The required output is the line with "def State.withFetchWord (s" and each line that follows it to the end of the entries below, copied exactly and with nothing added.

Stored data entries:
===
-- ==== Sys2Proof/Machine/Step.lean ====
section
/-! DEFINITION. One step of the machine: one host event. -/

namespace Sys2Proof.Machine

/-- One step: the block takes the host's next event and executes it to completion (20_memory.md R66). -/
def step (s : State) : Host.Outcome State Fault Refusal := serveHost s

/-- `s` with the instruction whose bits are `w` (the 32 bits of the command word, then DATA) presented as the host's next
transaction. The block fetches nothing (10_state.md R31): the host's list is where `step` takes its next command (log 4). -/
def State.withFetchWord (s : State) (_nbits w : Nat) : State :=
  s.present (BitVec.ofNat 32 w) (BitVec.ofNat 64 (w / 2 ^ 32))

end Sys2Proof.Machine
end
===
Worked solution:
def State.withFetchWord (s : State) (_nbits w : Nat) : State :=
  s.present (BitVec.ofNat 32 w) (BitVec.ofNat 64 (w / 2 ^ 32))

end Sys2Proof.Machine
end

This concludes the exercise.